Claims: α) Means for forming a separation chamber, the first end of which has a generally circular cross-section and includes a tangential inlet and a central outlet; A cyclonic separator, characterized in that the cyclonic separator is tapered towards an outlet with a flow area smaller than the separation chamber, characterized in that the cyclonic separator is provided with wall means forming an outlet with a non-circular cross-section. (2) A cyclone separator according to claim 1, in which the outlet has a rectangular cross section. (3) A cyclone separator according to claim 1, in which the outlet has a triangular cross section. (4) The cyclone separator according to claim 1, wherein the outlet has a polygonal cross section. (5) The cyclone separator according to claim 1, wherein the outlet has a rectangular cross section. (6) Patent binding (7) in which at least a part of the inner wall of the other end gradually changes to have the same cross-sectional area as the outlet.
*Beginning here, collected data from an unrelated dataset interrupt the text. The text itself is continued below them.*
/-- Settles O10: `effect_seed2_zeroFlag_iff`, and this hardware has what it asks for. -/
theorem seed2IsDegenerateAt64BitsExactlyAtOnePair :
    Obligations.Seed2IsDegenerateAt64BitsExactlyAtOnePair := by
  unfold Obligations.Seed2IsDegenerateAt64BitsExactlyAtOnePair
  have herr (P : Params) (s : State) : (effect P .seed2 s).err = false := by simp [effect_seed2]
  exact ⟨fun P z hK hz hf s hw => ⟨_, execWith_eq_effect P .seed2 s, herr P s,
      effect_seed2_zeroFlag_iff hK hz hf hw⟩,
    fun s hw => ⟨_, exec_eq_effect .seed2 s, herr hardware s,
      effect_seed2_zeroFlag_iff (P := hardware) constTable_ok expand_zeroAt expand_neverZeroTwice
        hw⟩⟩

end Sys2Proof.Machine
end

section
/-! O11 to O13 and O15 to O18. The transition: the updates and the scramblers on the entry values, the
update as a bijection of the states of a variant, runs of `NEXT`, and the bounds of an output word
(spec/41_engine_next.md R139 to R157). -/

namespace Sys2Proof.Machine

variable {P : Params} {K : ConstTable} {s : State}

/-! ### The updates on the entry values -/

/-- R141 without its sequence of assignments, for a row with legal amounts. -/
theorem xoshiroUpdate_eq {w : Nat} {k : Consts} (hk : xoshiroAmountsOk w k = true)
    (s0 s1 s2 s3 : BitVec w) :
    xoshiroUpdate k.sh k.rs ⟨s0, s1, s2, s3⟩ =
      ⟨s0 ^^^ s3 ^^^ s1, s1 ^^^ s2 ^^^ s0, s2 ^^^ s0 ^^^ (s1 <<< k.sh),
        (s3 ^^^ s1).rotateLeft k.rs⟩ := by
  obtain ⟨-, hrs⟩ := Bool.and_eq_true_iff.1 hk
  simp only [xoshiroUpdate, rotl_eq_rotateLeft _ (amountOk_iff.1 hrs).2, BitVec.xor_assoc]

/-- R142 for a row with legal amounts. -/
theorem xoroshiroUpdate_eq {w : Nat} {k : Consts} (hk : xoroshiroAmountsOk w k = true)
    (s0 s1 : BitVec w) :
    xoroshiroUpdate k.a k.b k.c ⟨s0, s1⟩ =
      ⟨s0.rotateLeft k.a ^^^ (s1 ^^^ s0) ^^^ ((s1 ^^^ s0) <<< k.b),
        (s1 ^^^ s0).rotateLeft k.c⟩ := by
  obtain ⟨hab, hc⟩ := Bool.and_eq_true_iff.1 hk
  obtain ⟨ha, -⟩ := Bool.and_eq_true_iff.1 hab
  simp only [xoroshiroUpdate, rotl_eq_rotateLeft _ (amountOk_iff.1 ha).2,
    rotl_eq_rotateLeft _ (amountOk_iff.1 hc).2]

/-- Settles O12: the update of each shape of an engine, whose row of the table is legal. -/
theorem updatesFollowTheirRecurrence : Obligations.UpdatesFollowTheirRecurrence := by
  unfold Obligations.UpdatesFollowTheirRecurrence
  intro K hK
  obtain ⟨hx64, hx32, hr64, hr32⟩ := amounts_of_constTableOk hK
  refine ⟨?_, ?_, ?_, ?_⟩
  · rintro t s0 s1 s2 s3 _ rfl
    exact congrArg (Engine.xoshiro64 t) (xoshiroUpdate_eq (hx64 t _) s0 s1 s2 s3)
  · rintro t s0 s1 s2 s3 _ rfl
    exact congrArg (Engine.xoshiro32 t) (xoshiroUpdate_eq (hx32 t _) s0 s1 s2 s3)
  · rintro t s0 s1 _ rfl
    exact congrArg (Engine.xoroshiro64 t) (xoroshiroUpdate_eq (hr64 t _) s0 s1)
  · rintro t s0 s1 _ rfl
    exact congrArg (Engine.xoroshiro32 t) (xoroshiroUpdate_eq (hr32 t _) s0 s1)

/-! ### The scramblers on the entry values -/

theorem xoshiroPlusPlus_eq {w rp : Nat} (hrp : rp < w) (s0 s1 s2 s3 : BitVec w) :
    xoshiroPlusPlus rp ⟨s0, s1, s2, s3⟩ = (s0 + s3).rotateLeft rp + s0 := by
  rw [xoshiroPlusPlus, rotl_eq_rotateLeft _ hrp]

theorem xoshiroStarStar_eq {w m1 ro m2 : Nat} (hro : ro < w) (s0 s1 s2 s3 : BitVec w) :
    xoshiroStarStar m1 ro m2 ⟨s0, s1, s2, s3⟩ =
      (s1 * BitVec.ofNat w m1).rotateLeft ro * BitVec.ofNat w m2 := by
  rw [xoshiroStarStar, rotl_eq_rotateLeft _ hro]

theorem xoroshiroPlusPlus_eq {w rp : Nat} (hrp : rp < w) (s0 s1 : BitVec w) :
    xoroshiroPlusPlus rp ⟨s0, s1⟩ = (s0 + s1).rotateLeft rp + s0 := by
  rw [xoroshiroPlusPlus, rotl_eq_rotateLeft _ hrp]

theorem xoroshiroStarStar_eq {w m1 ro m2 : Nat} (hro : ro < w) (s0 s1 : BitVec w) :
    xoroshiroStarStar m1 ro m2 ⟨s0, s1⟩ =
      (s0 * BitVec.ofNat w m1).rotateLeft ro * BitVec.ofNat w m2 := by
  rw [xoroshiroStarStar, rotl_eq_rotateLeft _ hro]

/-- The zero-extension of a 32-bit output word keeps its value (R140). -/
theorem toNat_setWidth_64 (x : BitVec 32) : (x.setWidth 64).toNat = x.toNat :=
  BitVec.toNat_setWidth_of_le (by decide)

theorem toNat_eq_of_setWidth {r : Reg} {x y : BitVec 32} (hr : r = x.setWidth 64) (hxy : x = y) :
    r.toNat = y.toNat := by
  rw [hr, hxy, toNat_setWidth_64]

/-- Settles O13: each scrambler with its row of R139, and O12 at `constTable`; the rows of the 64-bit
xoroshiro variants differ, those of any other shape agree in the amounts of the update. -/
theorem elevenTransitionsWithTheirConstants :
    Obligations.ElevenTransitionsWithTheirConstants := by
  unfold Obligations.ElevenTransitionsWithTheirConstants
  obtain ⟨hx64, hx32, hr64, hr32⟩ := updatesFollowTheirRecurrence constTable constTable_ok
  refine ⟨fun s0 s1 s2 s3 => ⟨?_, ?_, rfl⟩, fun s0 s1 s2 s3 => ⟨?_, ?_, ?_⟩,
    fun s0 s1 => ⟨?_, ?_, rfl⟩, fun s0 s1 => ⟨?_, ?_⟩, fun t s0 s1 s2 s3 => ?_,
    fun t s0 s1 s2 s3 => ?_,
    fun s0 s1 => ⟨?_, ?_, ?_⟩, fun t s0 s1 => ?_⟩
  · exact xoshiroPlusPlus_eq (rp := 23) (by decide) s0 s1 s2 s3
  · exact xoshiroStarStar_eq (ro := 7) (by decide) s0 s1 s2 s3
  · exact toNat_eq_of_setWidth rfl (xoshiroPlusPlus_eq (rp := 7) (by decide) s0 s1 s2 s3)
  · exact toNat_eq_of_setWidth rfl (xoshiroStarStar_eq (ro := 7) (by decide) s0 s1 s2 s3)
  · exact toNat_setWidth_64 (s0 + s3)
  · exact xoroshiroPlusPlus_eq (rp := 17) (by decide) s0 s1
  · exact xoroshiroStarStar_eq (ro := 7) (by decide) s0 s1
  · exact toNat_eq_of_setWidth rfl (xoroshiroStarStar_eq (ro := 7) (by decide) s0 s1)
  · exact toNat_setWidth_64 (s0 * 0x9E3779BB#32)
  · rw [hx64 t s0 s1 s2 s3 _ rfl]
    cases t <;> rfl
  · rw [hx32 t s0 s1 s2 s3 _ rfl]
    cases t <;> rfl
  · exact (hr64 .plusPlus s0 s1 _ rfl).trans rfl
  · exact (hr64 .starStar s0 s1 _ rfl).trans rfl
  · exact (hr64 .plus s0 s1 _ rfl).trans rfl
  · rw [hr32 t s0 s1 _ rfl]
    cases t <;> rfl

/-! ### The update is a bijection of the states of a variant -/

/-- An injective map of the finitely many states of one variant to themselves is onto (R156). -/
theorem Engine.exists_update_eq (hK : constTableOk K = true) (e : Engine) :
    ∃ e' : Engine, e'.variant = e.variant ∧ e'.update K = e := by
  have := Engine.finite_variant e.variant
  have hmaps : ∀ x : Engine, x.variant = e.variant → (x.update K).variant = e.variant :=
    fun x hx => (x.variant_update K).trans hx
  have hsurj := Finite.surjective_of_injective
    (Subtype.map_injective hmaps (Engine.update_injective hK))
  obtain ⟨⟨e', hv⟩, he'⟩ := hsurj ⟨e, rfl⟩
  exact ⟨e', hv, congrArg Subtype.val he'⟩

/-- Settles O15: the update is injective, onto within a variant, and keeps whether an engine is zero. -/
theorem updateIsABijectionFixingZero : Obligations.UpdateIsABijectionFixingZero := by
  unfold Obligations.UpdateIsABijectionFixingZero
  exact fun K hK => ⟨fun _ _ h => Engine.update_injective hK h, Engine.exists_update_eq hK,
    fun e he n => (Engine.isZero_advance hK n e).trans he⟩

/-! ### Runs of one command -/

theorem execAll_replicate (i : Instr) (n : Nat) (s : State) :
    execAll (List.replicate n i) s = .next ((effect hardware i)^[n] s) := by
  induction n generalizing s with
  | zero => rfl
  | succ n ih =>
    rw [List.replicate_succ, execAll, exec_eq_effect, Function.iterate_succ_apply]
    exact ih _

theorem engine_iterate_effect_next (n : Nat) (s : State) :
    ((effect P .next)^[n] s).engine = Engine.advance P.const n s.engine := by
  induction n generalizing s with
  | zero => rfl
  | succ n ih =>
    rw [Function.iterate_succ_apply, ih, Engine.advance_succ]
    simp [effect_next]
An apex tip of a cyclonic separator comprising a hollow tapered body portion having an inner wall that gradually changes from a circular cross-section near the inlet end to a non-circular cross-section at the outlet end. (8) The apex tip member according to claim 7, wherein the outlet has a square cross section. (9) The apex point member according to claim 7, wherein the outlet has an octagonal cross section. 00) The apex point member of claim 7, wherein the outlet has a polygonal cross section. (11) The apex point member according to claim 7, wherein the outlet has a rectangular cross section.